Saved data entries
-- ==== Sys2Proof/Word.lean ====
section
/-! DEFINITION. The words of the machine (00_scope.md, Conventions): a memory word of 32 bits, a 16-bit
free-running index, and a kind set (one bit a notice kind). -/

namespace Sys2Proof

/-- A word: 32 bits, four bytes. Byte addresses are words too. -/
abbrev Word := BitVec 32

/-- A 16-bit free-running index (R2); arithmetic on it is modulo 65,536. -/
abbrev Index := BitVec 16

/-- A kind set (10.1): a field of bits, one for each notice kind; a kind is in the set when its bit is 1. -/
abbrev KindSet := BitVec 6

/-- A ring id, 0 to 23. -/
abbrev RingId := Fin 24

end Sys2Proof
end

--

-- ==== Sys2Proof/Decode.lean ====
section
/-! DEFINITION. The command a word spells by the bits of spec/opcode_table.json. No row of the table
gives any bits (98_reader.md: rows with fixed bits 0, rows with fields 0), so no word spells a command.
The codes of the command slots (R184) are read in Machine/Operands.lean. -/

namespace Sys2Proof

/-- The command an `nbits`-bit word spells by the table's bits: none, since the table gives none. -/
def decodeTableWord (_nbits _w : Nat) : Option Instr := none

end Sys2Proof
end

→ **TASK STATEMENT**:
Among the lines of the data above, find those with the word "spells" and show them.

→ **SOLUTION TO THE PROBLEM**:
/-! DEFINITION. The command a word spells by the bits of spec/opcode_table.json. No row of the table
gives any bits (98_reader.md: rows with fixed bits 0, rows with fields 0), so no word spells a command.
/-- The command an `nbits`-bit word spells by the table's bits: none, since the table gives none. -/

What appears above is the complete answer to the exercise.